Me too! I followed the recipe exactly, and, it definitely didn't taste like my school's pizza. I wonder if some schools did it slightly differently. There was a very distinct taste to mine and it just wasn't there with this recipe. We ate a slice or two and threw the rest out.
It was more the crust which is really what makes school pizza school pizza. I saw it comes in sheets anyway. I’m an 80-90’s school kid so maybe this was 60’s school pizza… idk
I was one of those weirdos that always liked school lunch. My mom started making lunch most days at some point and I actually missed the cafeteria food.
Yeah I don’t understand this post, my school lunches were so gross including the pizza. I usually just had a bagel with cream cheese or stole money from my moms purse to go to Dairy Queen. The red sauce on this pizza had me hating red sauce on anything for literal decades lol
Yup. The square pizzas were terrible and I never enjoyed them. I ate them because "pizza", but never with a smile. And then there was that boiled hotdog wrapped in the crescent roll. Waaaay too much gross bread, only to hit a disappointing hot dog.

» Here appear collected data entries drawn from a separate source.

-- ==== Sys2Proof/Proofs/MemoryPlaces.lean ====
section
/-! Where memory blocks lie: the bank of a Leek address (02 R31), and the places in its channel of an LPDDR block's data
and check bytes (10 R342). -/
namespace Sys2Proof.Machine

/-! ### The bank of a Leek address -/

/-- The two halves of the Leek are the two blocks of 32 MiB from 0x40_0000_0000 (02 R30). -/
theorem region_eq_leek_iff {a h : Nat} :
    region a = .leek h ↔
      h < 2 ∧ 0x4000000000 + h * 0x2000000 ≤ a ∧ a < 0x4000000000 + (h + 1) * 0x2000000 := by
  unfold region
  split_ifs <;> simp only [Region.leek.injEq, false_iff] <;> omega

theorem f_eq_div_mod (v hi lo : Nat) : f v hi lo = v / 2 ^ lo % 2 ^ (hi + 1 - lo) := by
  rw [f, Nat.shiftRight_eq_div_pow]

theorem leekBank_eq_div_mod (a : Nat) : leekBank a = a / 0x2000000 % 2 * 32 + a / 4096 % 32 := by
  simp only [leekBank, f_eq_div_mod]; rfl

/-- The base of the Leek and the size of a half are multiples of 2 ^ 25, so bit 25 is the half. -/
theorem bit25_of_region_leek {a h : Nat} (ha : region a = .leek h) : a / 0x2000000 % 2 = h := by
  obtain ⟨hh, hlo, hhi⟩ := region_eq_leek_iff.1 ha
  omega

theorem leekBank_of_region {a h : Nat} (ha : region a = .leek h) : leekBank a = h * 32 + a / 4096 % 32 := by
  rw [leekBank_eq_div_mod, bit25_of_region_leek ha]

theorem leekBank_next_block {a h : Nat} (hnext : region (a + 4096) = .leek h) :
    leekBank (a + 4096) = h * 32 + (a / 4096 + 1) % 32 := by
  rw [leekBank_of_region hnext, Nat.add_div_right a (by decide)]

/-! ### The page and the slot of an LPDDR block -/

/-- The page of 2 KiB of its channel that holds an LPDDR block (10 R342). -/
def ddrPage (a : Nat) : Nat := a / 64 / 16 / 28

/-- The slot of an LPDDR block in its page (10 R342). -/
def ddrSlot (a : Nat) : Nat := a / 64 / 16 % 28

theorem ddrSlot_lt (a : Nat) : ddrSlot a < 28 := Nat.mod_lt _ (by decide)

theorem ddrPlace_data (a : Nat) : (ddrPlace a).1 = ddrPage a * 2048 + ddrSlot a * 64 := rfl

theorem ddrPlace_check (a : Nat) : (ddrPlace a).2 = ddrPage a * 2048 + 1792 + ddrSlot a * 8 := rfl

/-- Page, slot and channel together are the number of the block. -/
theorem ddrPage_slot_channel (a : Nat) : (ddrPage a * 28 + ddrSlot a) * 16 + ddrChannel a = a / 64 := by
  rw [ddrPage, ddrSlot, ddrChannel, Nat.div_add_mod', Nat.div_add_mod']

/-- Blocks of one channel differ in their page, or lie in two slots of one page. -/
theorem ddrPage_ne_or_ddrSlot_ne {a b : Nat} (hblock : a / 64 ≠ b / 64) (hchan : ddrChannel a = ddrChannel b) :
    ddrPage a ≠ ddrPage b ∨ ddrPage a = ddrPage b ∧ ddrSlot a ≠ ddrSlot b := by
  by_cases hpage : ddrPage a = ddrPage b
  · refine .inr ⟨hpage, fun hslot => hblock ?_⟩
    rw [← ddrPage_slot_channel a, ← ddrPage_slot_channel b, hpage, hslot, hchan]
  · exact .inl hpage

/-! ### No two places overlap -/

/-- The 28 data slots fill the first 1792 bytes of the page. -/
theorem ddrPlace_data_bounds (a : Nat) :
    ddrPage a * 2048 ≤ (ddrPlace a).1 ∧ (ddrPlace a).1 + 64 ≤ ddrPage a * 2048 + 1792 := by
  have hslot := ddrSlot_lt a
  rw [ddrPlace_data]; omega

/-- The check bytes of the 28 slots lie behind the data, in the same page. -/
theorem ddrPlace_check_bounds (a : Nat) :
    ddrPage a * 2048 + 1792 ≤ (ddrPlace a).2 ∧ (ddrPlace a).2 + 8 ≤ (ddrPage a + 1) * 2048 := by
  have hslot := ddrSlot_lt a
  rw [ddrPlace_check]; omega

theorem ddrPlace_data_disjoint {a b : Nat} (hblock : a / 64 ≠ b / 64) (hchan : ddrChannel a = ddrChannel b) :
    (ddrPlace a).1 + 64 ≤ (ddrPlace b).1 ∨ (ddrPlace b).1 + 64 ≤ (ddrPlace a).1 := by
  rcases ddrPage_ne_or_ddrSlot_ne hblock hchan with hpage | ⟨hpage, hslot⟩
  · have ha := ddrPlace_data_bounds a
    have hb := ddrPlace_data_bounds b
    omega
  · rw [ddrPlace_data, ddrPlace_data, hpage]; omega

theorem ddrPlace_check_disjoint {a b : Nat} (hblock : a / 64 ≠ b / 64) (hchan : ddrChannel a = ddrChannel b) :
    (ddrPlace a).2 + 8 ≤ (ddrPlace b).2 ∨ (ddrPlace b).2 + 8 ≤ (ddrPlace a).2 := by
  rcases ddrPage_ne_or_ddrSlot_ne hblock hchan with hpage | ⟨hpage, hslot⟩
  · have ha := ddrPlace_check_bounds a
    have hb := ddrPlace_check_bounds b
    omega
  · rw [ddrPlace_check, ddrPlace_check, hpage]; omega

theorem ddrPlace_data_check_disjoint (a b : Nat) :
    (ddrPlace a).1 + 64 ≤ (ddrPlace b).2 ∨ (ddrPlace b).2 + 8 ≤ (ddrPlace a).1 := by
  have ha := ddrPlace_data_bounds a
  have hb := ddrPlace_check_bounds b
  omega

/-- Settles O59: bit 25 of a Leek address is its half, and the place of an LPDDR block is that of its slot in its page, by
which the blocks of one channel differ. -/
theorem memoryBlocksHaveTheirOwnPlaces : Obligations.MemoryBlocksHaveTheirOwnPlaces := by
  refine ⟨fun _ _ => leekBank_of_region, fun _ _ _ => leekBank_next_block, ?_, ddrPlace_data_check_disjoint, rfl, rfl⟩
  intro a b hblock hchan
  exact ⟨ddrPlace_data_disjoint hblock hchan, ddrPlace_check_disjoint hblock hchan⟩

end Sys2Proof.Machine
end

I still miss the chicken fried steak / pork cutlet days. I would split my wheat roll, and use it to make a sandwich with the meat and the mashed potatoes / gravy.

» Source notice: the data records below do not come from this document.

-- ==== Sys2Proof/Machine/LinkRows.lean ====
section
/-! DEFINITION. Machine/LinkRows.lean: the rows of the tone link (R165 to R174, R184). -/

namespace Sys2Proof.Machine

/-- UNKNOWN_FRAME (R169). -/
def execUnknownFrame (f : Frame) (tick : Nat) (s : State) : Host.Outcome State Fault Refusal :=
  .next ((s.at tick).present (f) fun u => u.takeInbound (decodeFrame f))

/-- MALFORMED_FRAME (R184). -/
def execMalformedFrame (f : Frame) (tick : Nat) (s : State) : Host.Outcome State Fault Refusal :=
  .next ((s.at tick).present (f) fun u => u.takeInbound (decodeFrame f))

/-- FRAME_RECEIVED (R167, R168). -/
def execFrameReceived (bytes : List Byte) (tick : Nat) (s : State) : Host.Outcome State Fault Refusal :=
  .next ((s.at tick).receiveFrame bytes)

/-- LINK_TRAINING (R165). -/
def execLinkTraining (tick : Nat) (s : State) : Host.Outcome State Fault Refusal :=
  .next (s.at tick).train

/-- FRAMING_ACQUIRED (R165, R166). -/
def execFramingAcquired (tick : Nat) (s : State) : Host.Outcome State Fault Refusal :=
  .next (s.at tick).acquireFraming

/-- LINK_LOSS (R165, R166). -/
def execLinkLoss (lastIdle : Nat) (tick : Nat) (s : State) : Host.Outcome State Fault Refusal :=
  .next ((s.at tick).linkLoss lastIdle)

/-- TRANSMISSION_END (R174). -/
def execTransmissionEnd (tick : Nat) (s : State) : Host.Outcome State Fault Refusal :=
  .next (s.at tick).endTransmission

end Sys2Proof.Machine
end

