-- ==== Sys2Proof/Machine/Dispatch.lean ====
section
/-! DEFINITION. Machine/Dispatch.lean: one arm per command of the table. -/

namespace Sys2Proof.Machine

def exec (i : Instr) (s : State) : Host.Outcome State Fault Refusal :=
  match i with
  | .powerOnReset pins indexPin tick => Sys2Proof.Machine.execPowerOnReset pins indexPin tick s
  | .jobArm tag tick => Sys2Proof.Machine.execJobArm tag tick s
  | .jobStart tag tick => Sys2Proof.Machine.execJobStart tag tick s
  | .jobHalt tag tick => Sys2Proof.Machine.execJobHalt tag tick s
  | .jobAbort tag tick => Sys2Proof.Machine.execJobAbort tag tick s
  | .jobClear tag tick => Sys2Proof.Machine.execJobClear tag tick s
  | .softReset tag tick => Sys2Proof.Machine.execSoftReset tag tick s
  | .headStop tag head tick => Sys2Proof.Machine.execHeadStop tag head tick s
  | .headAbort tag head tick => Sys2Proof.Machine.execHeadAbort tag head tick s
  | .headResume tag head tick => Sys2Proof.Machine.execHeadResume tag head tick s
  | .tripClear tag head tick => Sys2Proof.Machine.execTripClear tag head tick s
  | .commit tag gradMask calMask tick => Sys2Proof.Machine.execCommit tag gradMask calMask tick s
  | .cacheLock tag tile column tick => Sys2Proof.Machine.execCacheLock tag tile column tick s
  | .cacheUnlock tag tile column tick => Sys2Proof.Machine.execCacheUnlock tag tile column tick s
  | .cacheInvalidateKey tag form tile column tick => Sys2Proof.Machine.execCacheInvalidateKey tag form tile column tick s
  | .cacheInvalidateAll tag tick => Sys2Proof.Machine.execCacheInvalidateAll tag tick s
  | .cacheQuery tag slot tick => Sys2Proof.Machine.execCacheQuery tag slot tick s
  | .tableWrite tag kind copy start items tick => Sys2Proof.Machine.execTableWrite tag kind copy start items tick s
  | .tileWrite tag copy start items tick => Sys2Proof.Machine.execTileWrite tag copy start items tick s
  | .wearWrite tag copy start items tick => Sys2Proof.Machine.execWearWrite tag copy start items tick s
  | .routeWrite tag copy start items tick => Sys2Proof.Machine.execRouteWrite tag copy start items tick s
  | .tableRead tag kind copy start count tick => Sys2Proof.Machine.execTableRead tag kind copy start count tick s
  | .columnData sg tick => Sys2Proof.Machine.execColumnData sg tick s
  | .fillExpiry tick => Sys2Proof.Machine.execFillExpiry tick s
  | .unknownFrame f tick => Sys2Proof.Machine.execUnknownFrame f tick s
  | .malformedFrame f tick => Sys2Proof.Machine.execMalformedFrame f tick s
  | .frameReceived bytes tick => Sys2Proof.Machine.execFrameReceived bytes tick s
  | .linkTraining tick => Sys2Proof.Machine.execLinkTraining tick s
  | .framingAcquired tick => Sys2Proof.Machine.execFramingAcquired tick s
  | .linkLoss lastIdle tick => Sys2Proof.Machine.execLinkLoss lastIdle tick s
  | .transmissionEnd tick => Sys2Proof.Machine.execTransmissionEnd tick s
  | .index levels tick => Sys2Proof.Machine.execIndex levels tick s
  | .indexTimeout tick => Sys2Proof.Machine.execIndexTimeout tick s
  | .cellStrobe phase tick => Sys2Proof.Machine.execCellStrobe phase tick s
  | .stepDone head held tick => Sys2Proof.Machine.execStepDone head held tick s
  | .faultEdge head held tick => Sys2Proof.Machine.execFaultEdge head held tick s
  | .faultRelease head held tick => Sys2Proof.Machine.execFaultRelease head held tick s
  | .stepDoneRelease head held tick => Sys2Proof.Machine.execStepDoneRelease head held tick s

end Sys2Proof.Machine
end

I've tried to recreate the experience at home but it just isn't the same.
The rectangle pizza was the worst. The nacho cheese had that layer of skin on top but the chips were alright. The grilled cheese sandwich with tomato soup wasn't bad.
But every once in a blue moon, it was calzone day and life was good unless they ran out of calzones before you could get one.
I have been searching for the chocolate chip cookie recipe. They were the size of your palm and not quite cake like but close. I cannot find anything close to it.
What makes this worse for me... my mom was literally one of the lunch ladies in my high school. She doesn't remember. 😭
1- Add yeast to 2 c warm water. Bloom for 5 minutes. 2-Add all other ingredients to mixer. 3-Add yeast to mixer. 4- Mix until dough pulls away from bowl.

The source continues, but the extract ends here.